Вечер душный, усталый на отдых залег,
Гаснут на небе огненных маков луга.
Ужин варится, рдеет в золе уголек,
Мать-старуха на корточках у очага.
А над ней, на жердях, тяжелы и плотны,
Темно-красного яхонта гроздья висят.
И, чего-то ища, горячи и жадны,
Ветерки виноградной листвой шелестят.
Пятерых молодцов, одного за другим,
У нее отняла, оторвала война.
И тоскует она по своим дорогим,
Видеть их — нестерпимым желаньем полна.
Голоса их в ушах не смолкают у ней,
Их дыханье горячее бьет ей в лицо.
Все ей чудится: будто шаги сыновей,
Будто звякнуло старой калитки кольцо…
Вот развязывает она кончик платка,
От меньшого письмо полустертое в нем,
Эти буквы писала родная рука, —
Слезы вновь подступают ей к горлу комком…
Призрак сына, кивнув, удаляется прочь.
Пригорел ее ужин, и выстыл очаг.
Краски вечера черным замазала ночь.
Хмурясь, в мрак она смотрит до боли в очах.
У ограды колышутся пять тополей,
Пять друзей, шелестящих, веселых, живых.
И целует им ветви и блещет теплей
Золотая звезда между листьями их.
Мать вздыхает. Она одинока опять.
Тихо шепчутся пять тополей и звезда.
Слез не лей, будь тверда в испытаниях, мать!

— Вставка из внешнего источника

-- ==== Sys2Proof/Laws/FrameUpkeep.lean ====
section
/-! SUPPORT. What memory upkeep, power, supplies, boot and Rust leave of the queue, the memory and the flash: each keeps the queue; each keeps the memory and the
flash, or their canonical form. -/

namespace Sys2Proof.Machine

/-! ### Machine/Upkeep.lean -/

@[simp] theorem retireCopy_frame (i : Nat) (e : RetireEnt) (second : Bool) (s : State) :
    (retireCopy i e second s).pending = s.pending ∧ (retireCopy i e second s).mem = s.mem := by
  unfold retireCopy
  (repeat' split) <;> simp

@[simp] theorem retireCopy_flashOk (i : Nat) (e : RetireEnt) (second : Bool) (s : State) (hm : FlashOk s.flash) : FlashOk (retireCopy i e second s).flash := by
  exact memWrite_wf _ _ _ _ hm

@[simp] theorem retireFlash_frame (i : Nat) (e : RetireEnt) (s : State) :
    (retireFlash i e s).pending = s.pending ∧ (retireFlash i e s).mem = s.mem := by
  unfold retireFlash
  (repeat' split) <;> simp

@[simp] theorem retireFlash_flashOk (i : Nat) (e : RetireEnt) (s : State) (hm : FlashOk s.flash) : FlashOk (retireFlash i e s).flash := by
  exact retireCopy_flashOk _ _ _ _ (retireCopy_flashOk _ _ _ _ hm)

@[simp] theorem readList_frame (s : State) :
    (readList s).pending = s.pending ∧ (readList s).mem = s.mem ∧ (readList s).flash = s.flash := by
  unfold readList
  (repeat' split) <;> simp

@[simp] theorem retire_frame (kind : Nat) (cause : Nat) (addr : Nat) (column : Nat) (m : Medium) (s : State) :
    (retire kind cause addr column m s).pending = s.pending ∧ (retire kind cause addr column m s).mem = s.mem := by
  unfold retire
  dsimp only
  (repeat' split) <;> simp

@[simp] theorem retire_flashOk (kind : Nat) (cause : Nat) (addr : Nat) (column : Nat) (m : Medium) (s : State) (hm : FlashOk s.flash) : FlashOk (retire kind cause addr column m s).flash := by
  unfold retire
  dsimp only
  (repeat' split) <;> simp [hm]

@[simp] theorem noteHour_frame (ch : Nat) (k : Nat) (s : State) :
    (noteHour ch k s).pending = s.pending ∧ (noteHour ch k s).mem = s.mem ∧ (noteHour ch k s).flash = s.flash := by
  unfold noteHour
  extract_lets
  refine iteInduction (motive := fun t : State => t.pending = s.pending ∧ t.mem = s.mem ∧ t.flash = s.flash)
    (fun _ => ⟨rfl, rfl, rfl⟩) (fun _ => iteInduction (motive := fun t : State => t.pending = s.pending ∧ t.mem = s.mem ∧ t.flash = s.flash)
    (fun _ => ⟨rfl, rfl, rfl⟩) (fun _ => ?_))
  rw [(raiseEvent_frame _ _ _ _).1, (raiseEvent_frame _ _ _ _).2.1, (raiseEvent_frame _ _ _ _).2.2]
  exact ⟨rfl, rfl, rfl⟩

@[simp] theorem noteCorrected_frame (addr : Nat) (x : BitVec 80) (s : State) :
    (noteCorrected addr x s).pending = s.pending ∧ (noteCorrected addr x s).mem = s.mem := by
  unfold noteCorrected
  dsimp only
  (repeat' split) <;> simp [apply_ite State.pending, apply_ite State.mem, apply_ite State.flash]

@[simp] theorem noteCorrected_flashOk (addr : Nat) (x : BitVec 80) (s : State) (hm : FlashOk s.flash) : FlashOk (noteCorrected addr x s).flash := by
  unfold noteCorrected
  dsimp only
  (repeat' split) <;> simp +contextual [hm, apply_ite MemOk, apply_ite FlashOk, apply_ite State.mem, apply_ite State.flash]

@[simp] theorem retireUe_frame (addr : Nat) (s : State) :
    (retireUe addr s).pending = s.pending ∧ (retireUe addr s).mem = s.mem := by
  unfold retireUe
  extract_lets line
  split
  · exact ⟨foldl_pending _ (fun t x => (retire_frame _ _ _ _ _ _).1) _ _, foldl_mem _ (fun t x => (retire_frame _ _ _ _ _ _).2) _ _⟩
  · exact retire_frame _ _ _ _ _ _
  · exact retire_frame _ _ _ _ _ _
  · exact ⟨rfl, rfl⟩

@[simp] theorem retireUe_flashOk (addr : Nat) (s : State) (hm : FlashOk s.flash) : FlashOk (retireUe addr s).flash := by
  unfold retireUe
  extract_lets line
  split
  · exact foldl_flashOk _ (fun t x h => retire_flashOk _ _ _ _ _ _ h) _ _ hm
  · exact retire_flashOk _ _ _ _ _ _ hm
  · exact retire_flashOk _ _ _ _ _ _ hm
  · exact hm

@[simp] theorem dataLoss_frame (addr : Nat) (m : Medium) (ns : List CtxId) (s : State) :
    (dataLoss addr m ns s).pending = s.pending ∧ (dataLoss addr m ns s).mem = s.mem ∧ (dataLoss addr m ns s).flash = s.flash := by
  unfold dataLoss
  (repeat' split) <;> simp

@[simp] theorem foundUe_frame (addr : Nat) (m : Medium) (d : DieId) (n : Option CtxId) (s : State) :
    (foundUe addr m d n s).pending = s.pending ∧ (foundUe addr m d n s).mem = s.mem := by
  unfold foundUe
  (repeat' split) <;> simp

@[simp] theorem foundUe_flashOk (addr : Nat) (m : Medium) (d : DieId) (n : Option CtxId) (s : State) (hm : FlashOk s.flash) : FlashOk (foundUe addr m d n s).flash := by
  unfold foundUe
  (repeat' split) <;> simp [hm]

@[simp] theorem foundCe_frame (addr : Nat) (m : Medium) (d : DieId) (x : BitVec 80) (s : State) :
    (foundCe addr m d x s).pending = s.pending ∧ (foundCe addr m d x s).mem = s.mem := by
  unfold foundCe
  (repeat' split) <;> simp

@[simp] theorem foundCe_flashOk (addr : Nat) (m : Medium) (d : DieId) (x : BitVec 80) (s : State) (hm : FlashOk s.flash) : FlashOk (foundCe addr m d x s).flash := by
  unfold foundCe
  (repeat' split) <;> simp [hm]

@[simp] theorem engineUe_frame (n : CtxId) (r : Run) (addr : Nat) (err : BitVec 80) (m : Medium) (d : DieId) (s : State) :
    (engineUe n r addr err m d s).pending = s.pending ∧ (engineUe n r addr err m d s).mem = s.mem := by
  unfold engineUe
  dsimp only
  (repeat' split) <;> simp

@[simp] theorem engineUe_flashOk (n : CtxId) (r : Run) (addr : Nat) (err : BitVec 80) (m : Medium) (d : DieId) (s : State) (hm : FlashOk s.flash) : FlashOk (engineUe n r addr err m d s).flash := by
  unfold engineUe
  dsimp only
  (repeat' split) <;> simp [hm]

@[simp] theorem agentUe_frame (addr : Nat) (err : BitVec 80) (m : Medium) (d : DieId) (s : State) :
    (agentUe addr err m d s).pending = s.pending ∧ (agentUe addr err m d s).mem = s.mem := by
  unfold agentUe
  dsimp only
  (repeat' split) <;> simp

@[simp] theorem agentUe_flashOk (addr : Nat) (err : BitVec 80) (m : Medium) (d : DieId) (s : State) (hm : FlashOk s.flash) : FlashOk (agentUe addr err m d s).flash := by
  unfold agentUe
  dsimp only
  (repeat' split) <;> simp [hm]

@[simp] theorem execMemUe_frame (n : CtxId) (reader : Option (Nat × Nat)) (addr : Nat) (err : BitVec 80) (medium : Medium) (die : DieId) (s : State) :
    (outState (execMemUe n reader addr err medium die s)).pending = s.pending ∧ (outState (execMemUe n reader addr err medium die s)).mem = s.mem := by
  unfold execMemUe
  dsimp only
  (repeat' split) <;> simp

@[simp] theorem execMemUe_flashOk (n : CtxId) (reader : Option (Nat × Nat)) (addr : Nat) (err : BitVec 80) (medium : Medium) (die : DieId) (s : State) (hm : FlashOk s.flash) : FlashOk (outState (execMemUe n reader addr err medium die s)).flash := by
  unfold execMemUe
  dsimp only
  (repeat' split) <;> simp [hm]

@[simp] theorem scrubWord_frame (sram : Bool) (arb : List BankCycle) (s : State) (x : ScrubHit) :
    (scrubWord sram arb s x).pending = s.pending := by
  unfold scrubWord
  dsimp only
  (repeat' split) <;> simp

@[simp] theorem scrubWord_memOk (sram : Bool) (arb : List BankCycle) (s : State) (x : ScrubHit) (hm : MemOk s.mem) : MemOk (scrubWord sram arb s x).mem := by
  unfold scrubWord
  dsimp only
  (repeat' split) <;> simp [hm]

@[simp] theorem scrubWord_flashOk (sram : Bool) (arb : List BankCycle) (s : State) (x : ScrubHit) (hm : FlashOk s.flash) : FlashOk (scrubWord sram arb s x).flash := by
  unfold scrubWord
  dsimp only
  (repeat' split) <;> simp [hm]

@[simp] theorem nextPass_frame (sram : Bool) (s : State) :
    (nextPass sram s).pending = s.pending ∧ (nextPass sram s).mem = s.mem ∧ (nextPass sram s).flash = s.flash := by
  exact ⟨rfl, rfl, rfl⟩

@[simp] theorem execScrubPass_frame (sram : Bool) (hits : List ScrubHit) (arb : List BankCycle) (s : State) :
    (outState (execScrubPass sram hits arb s)).pending = s.pending := by
  unfold execScrubPass
  (repeat' split) <;> simp

@[simp] theorem execScrubPass_memOk (sram : Bool) (hits : List ScrubHit) (arb : List BankCycle) (s : State) (hm : MemOk s.mem) : MemOk (outState (execScrubPass sram hits arb s)).mem := by
  unfold execScrubPass
  (repeat' split) <;> simp +contextual [hm]

@[simp] theorem execScrubPass_flashOk (sram : Bool) (hits : List ScrubHit) (arb : List BankCycle) (s : State) (hm : FlashOk s.flash) : FlashOk (outState (execScrubPass sram hits arb s)).flash := by
  unfold execScrubPass
  (repeat' split) <;> simp +contextual [hm]

@[simp] theorem execDdrCeRate_frame (channel : Fin 16) (corrected : Nat) (s : State) :
    (outState (execDdrCeRate channel corrected s)).pending = s.pending ∧ (outState (execDdrCeRate channel corrected s)).mem = s.mem ∧ (outState (execDdrCeRate channel corrected s)).flash = s.flash := by
  unfold execDdrCeRate
  dsimp only
  (repeat' split) <;> simp

@[simp] theorem execRefreshCommand_frame (medium : Medium) (channel : Nat) (bank : Nat) (hits : List ScrubHit) (s : State) :
    (outState (execRefreshCommand medium channel bank hits s)).pending = s.pending := by
  unfold execRefreshCommand
  dsimp only
  (repeat' split) <;> simp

Счастье в дом твой вернется, придет навсегда!
Снова даль бирюзовая, песней звеня,
Отзовется — окликнешь, махнешь ли рукой, —
Непомерною радостью сердце тесня,
Засмеется земля, если ступишь ногой.
По садам, по дворам будут рыскать ветра,
Как гонцы, застучат у дверей матерей.
Не закончив уроки, из школ детвора
Понесется гурьбой по домам поскорей.
День великий придет, день победной весны —
Ты обнимешь своих пятерых сыновей,
Лица их, опаленные жаром войны,
Будешь ласково гладить рукою своей.
И как будто бы солнце ворвется в сердца,
И, смеясь, и от радости слез не тая,
Ты увидишь, узнаешь: как даль без конца
Засияет прекрасная старость твоя!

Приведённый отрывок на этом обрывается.